Your answer should be only the lines below from the one with "else match (s.slot i).waits with" to the one with "wait list. -/", repeated exactly, ends included.

Content starts

-- ==== Sys2Proof/Machine/Cache.lean ====
section
/-! DEFINITION. The tab cache (chapter 2): executing the head of a wait list (R25, R128), finding a slot for a request (R21 to R24),
and the requests on tabs as they are taken (R15, R17, R52, R58, R108, R115, R126, R132, R138). -/

namespace Sys2Proof.Machine

/-! ### Executing at a slot (R25, R26, R128) -/

/-- The request at the head of a wait list has left it. -/
def State.popWaiter (s : State) (i : SlotId) : State := s.setSlot i { s.slot i with waits := (s.slot i).waits.tail }

/-- A request executes at its slot, which it has made most recent (R26); a SPLIT after step 1 of R122. -/
def perform (i : SlotId) (p : Port) (request : TabRequest) (s : State) : State :=
  match request with
  | .order tab rush lines => if tab = 0 then performNewOrder i p rush lines s else performOrder i p tab rush lines s
  | .void tab line => performVoid i p tab line s
  | .readTab tab page => performReadTab i p tab page s
  | .split tab spec => performSplit i p tab spec s
  | .cancelSplit tab => performCancelSplit i p tab s
  | .tender tab share method amount => performTender i p { tab := tab, share := share, method := method, amount := amount } s
  | .resume tab => performResume i p tab s
  | .collect tab => performCollect i p tab s
  | .discardTab tab => performDiscard i p tab s

/-- The head of a wait list leaves it and executes (R25, R26). -/
def State.runHead (s : State) (i : SlotId) (w : Waiter) : State :=
  perform i w.port w.request ((s.popWaiter i).touch i)

/-- The head of a wait list leaves it without executing: a SPLIT answered at step 1 of R122 (R128). -/
def State.turnAway (s : State) (i : SlotId) (w : Waiter) (status : Status) : State :=
  (s.popWaiter i).refuseWaiter status w

/-- A SPLIT comes to step 1 of R122 at the head of its slot's wait list (R128). -/
def State.splitGate (s : State) (i : SlotId) (w : Waiter) : State :=
  match s.check with
  | .passed => s.runHead i w
  | .failed => s.turnAway i w .checkFailed
  | .notRun => { s with check := .running .split, engineWait := s.engineWait ++ [w.port] }
  | .running _ =>
    if s.engineWait.length < 4 then { s with engineWait := s.engineWait ++ [w.port] } else s.turnAway i w .busy

/-- A request is a SPLIT. -/
def TabRequest.isSplit : TabRequest → Bool
  | .split _ _ => true
  | _ => false

/-- The request at the head of a READY slot's wait list executes, unless the split engine keeps it there (R25, R128). -/
def State.executeHead (s : State) (i : SlotId) : State :=
  if (s.slot i).state ≠ .ready then s
  else match (s.slot i).waits with
    | [] => s
    | w :: _ =>
      if w.port ∈ s.engineWait then s
      else if w.request.isSplit then s.splitGate i w
      else s.runHead i w

/-! ### Finding a slot (R21 to R24) -/

/-- The victim R22 chooses: the lowest EMPTY slot, or else the least recent READY slot with an empty wait list. -/
def State.victim (s : State) : Option SlotId :=
  (allSlots.find? (fun i => (s.slot i).state = .empty)).or
    (s.recency.find? (fun i => (s.slot i).state = .ready && (s.slot i).waits.isEmpty))

/-- A tab's directory cache slot field changes. -/
def State.setCached (s : State) (t : Nat) (i : Option SlotId) : State := s.setDir t { s.dir t with slot := i }

/-- The tab of a slot loses the slot (R23, R34). -/
def State.uncache (s : State) (i : SlotId) : State :=
  match (s.slot i).tab with
  | none => s
  | some t => s.setCached t none

/-- An operation enters the memory operation queue (R29). -/
def State.enqueueOp (s : State) (op : MemOp) : State := { s with memQueue := s.memQueue ++ [op] }

/-- A slot starts to fetch a tab for these waiters (R23, R34). -/
def State.startFetch (s : State) (i : SlotId) (t : Nat) (waits : List Waiter) : State :=
  (s.setSlot i { state := .fetching, tab := some t, incoming := .none, record := none, dirty := false, waits := waits }).enqueueOp
    (.fetch i)

/-- A slot starts to write its record back, to make room for what comes in (R23, R24) or for FLUSH TABS (R36). -/
def State.startWrite (s : State) (i : SlotId) (incoming : Incoming) (waits : List Waiter) : State :=
  (s.setSlot i { s.slot i with state := .writing, incoming := incoming, waits := waits }).enqueueOp (.writeBack i)

/-- The victim must be written back before it is used (R23, R24). -/
def State.victimDirty (s : State) (i : SlotId) : Bool := (s.slot i).state = .ready && (s.slot i).dirty

/-- A victim is claimed for a tab and made ready to fetch it; the request is the first of its wait list (R22, R23). -/
def State.claim (s : State) (i : SlotId) (t : Nat) (w : Waiter) : State :=
  if s.victimDirty i then (s.startWrite i (.tab t) [w]).setCached t (some i)
  else ((s.uncache i).setCached t (some i)).startFetch i t [w]

/-- A request joins a wait list, or is answered BUSY when 4 wait (R21). -/
def State.joinWaits (s : State) (i : SlotId) (w : Waiter) : State :=
  if (s.slot i).waits.length < 4 then s.setSlot i { s.slot i with waits := (s.slot i).waits ++ [w] }
  else s.refuseWaiter .busy w

/-- R21 for a request whose tab is the tab of this slot. -/
def State.atOwnSlot (s : State) (i : SlotId) (w : Waiter) : State :=
  match (s.slot i).state with
  | .ready =>
    if (s.slot i).waits = [] then (s.setSlot i { s.slot i with waits := [w] }).executeHead i else s.joinWaits i w
  | .fetching => s.joinWaits i w
  | .writing => if (s.slot i).incoming = .none then s.joinWaits i w else s.refuseWaiter .tabsBusy w
  | .empty => s.refuseWaiter .tabsBusy w

/-- A request for a tab reaches the cache (R21, R22). -/
def State.cacheRequest (s : State) (t : Nat) (w : Waiter) : State :=
  match (s.dir t).slot with
  | some i =>
    if (s.slot i).tab = some t then s.atOwnSlot i w
    else if (s.slot i).incoming = .tab t then s.joinWaits i w
    else s.refuseWaiter .tabsBusy w
  | none =>
    match s.victim with
    | none => s.refuseWaiter .tabsBusy w
    | some i => s.claim i t w

/-- An ORDER for tab 0 executes in a slot that it has cleared and made most recent (R24). -/
def State.runNewOrder (s : State) (i : SlotId) (w : Waiter) : State :=
  perform i w.port w.request ((s.setSlot i CacheSlot.cleared).touch i)

/-- An ORDER for tab 0 asks the cache for a slot (R24). -/
def State.cacheNewOrder (s : State) (w : Waiter) : State :=
  if s.freeList = [] then s.refuseWaiter .tabsFull w
  else match s.victim with
    | none => s.refuseWaiter .tabsBusy w
    | some i =>
      if s.victimDirty i then s.startWrite i .new [w] else (s.uncache i).runNewOrder i w

/-! ### Requests on tabs, when taken -/

/-- A till request on an existing tab is judged (R1) and goes to the cache. -/
def State.toCache (s : State) (p : Port) (t : Nat) (request : TabRequest) : State :=
  match s.judgeTaken p t with
  | some status => s.refuse p status (requestDetail request)
  | none => s.cacheRequest t { port := p, request := request }

/-- ORDER when taken (R52). -/
def takeOrder (p : Port) (body : List Byte) (s : State) : State :=
  match readOrder body with
  | none => s.refuse p .parse { tab := namedTab body }
  | some (tab, rush, lines) =>
    if tab = 0 then s.cacheNewOrder { port := p, request := .order 0 rush lines }
    else s.toCache p tab (.order tab rush lines)

/-- VOID when taken (R58). -/
def takeVoid (p : Port) (body : List Byte) (s : State) : State :=
  match readVoid body with
  | none => s.refuse p .parse { tab := namedTab body }
  | some (tab, line) => s.toCache p tab (.void tab line)

/-- The judgement of a READ TAB when taken (R17): a till's group is compared before DAMAGED is looked at. -/
def State.judgeReadTaken (s : State) (p : Port) (t : Nat) : Option Status :=
  if !isTab t || (s.dir t).state = .free then some .noSuchTab
  else if (s.role p).isTill && !s.sameGroup p t then some .notPermitted
  else if (s.dir t).state = .damaged then some .tabDamaged
  else none

/-- READ TAB when taken (R17). -/
def takeReadTab (p : Port) (body : List Byte) (s : State) : State :=
  match readReadTab body with
  | none => s.refuse p .parse { tab := namedTab body }
  | some (tab, page) =>
    match s.judgeReadTaken p tab with
    | some status => s.refuse p status { tab := tab }
    | none => s.cacheRequest tab { port := p, request := .readTab tab page }

/-- SPLIT when taken (R115). -/
def takeSplit (p : Port) (body : List Byte) (s : State) : State :=
  match readSplit body with
  | none => s.refuse p .parse { tab := namedTab body }
  | some (tab, spec) => s.toCache p tab (.split tab spec)

/-- CANCEL SPLIT when taken (R126). -/
def takeCancelSplit (p : Port) (body : List Byte) (s : State) : State :=
  match readNumber body with
  | none => s.refuse p .parse { tab := namedTab body }
  | some tab => s.toCache p tab (.cancelSplit tab)

/-- TENDER when taken (R132). -/
def takeTender (p : Port) (body : List Byte) (s : State) : State :=
  match readTender body with
  | none => s.refuse p .parse { tab := namedTab body, index := namedShare body }
  | some f => s.toCache p f.tab (.tender f.tab f.share f.method f.amount)

/-- RESUME when taken (R108). -/
def takeResume (p : Port) (body : List Byte) (s : State) : State :=
  match readNumber body with
  | none => s.refuse p .parse { tab := namedTab body }
  | some tab => s.toCache p tab (.resume tab)

/-- DISCARD TAB when taken (R15). -/
def takeDiscardTab (p : Port) (body : List Byte) (s : State) : State :=
  match readNumber body with
  | none => s.refuse p .parse { tab := namedTab body }
  | some tab =>
    if isTab tab then
      match (s.dir tab).state with
      | .free => s.refuse p .noSuchTab { tab := tab }
      | .tendering | .closed => s.refuse p .tabState { tab := tab }
      | .damaged => discardDamaged p tab s
      | .opened => s.cacheRequest tab { port := p, request := .discardTab tab }
    else s.refuse p .noSuchTab { tab := tab }

/-- COLLECT when taken (R138): the first tab of the closed list with no live tickets is chosen. -/
def takeCollect (p : Port) (body : List Byte) (s : State) : State :=
  match emptyBody body with
  | none => s.refuse p .parse {}
  | some _ =>
    match s.closedList.find? (fun t => (s.dir t).live = 0) with
    | none => s.refuse p .empty { figure := s.closedList.length }
    | some t => s.cacheRequest t { port := p, request := .collect t }

end Sys2Proof.Machine
end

Content ends

■ **Solution to this problem**:
  else match (s.slot i).waits with
    | [] => s
    | w :: _ =>
      if w.port ∈ s.engineWait then s
      else if w.request.isSplit then s.splitGate i w
      else s.runHead i w

/-! ### Finding a slot (R21 to R24) -/

/-- The victim R22 chooses: the lowest EMPTY slot, or else the least recent READY slot with an empty wait list. -/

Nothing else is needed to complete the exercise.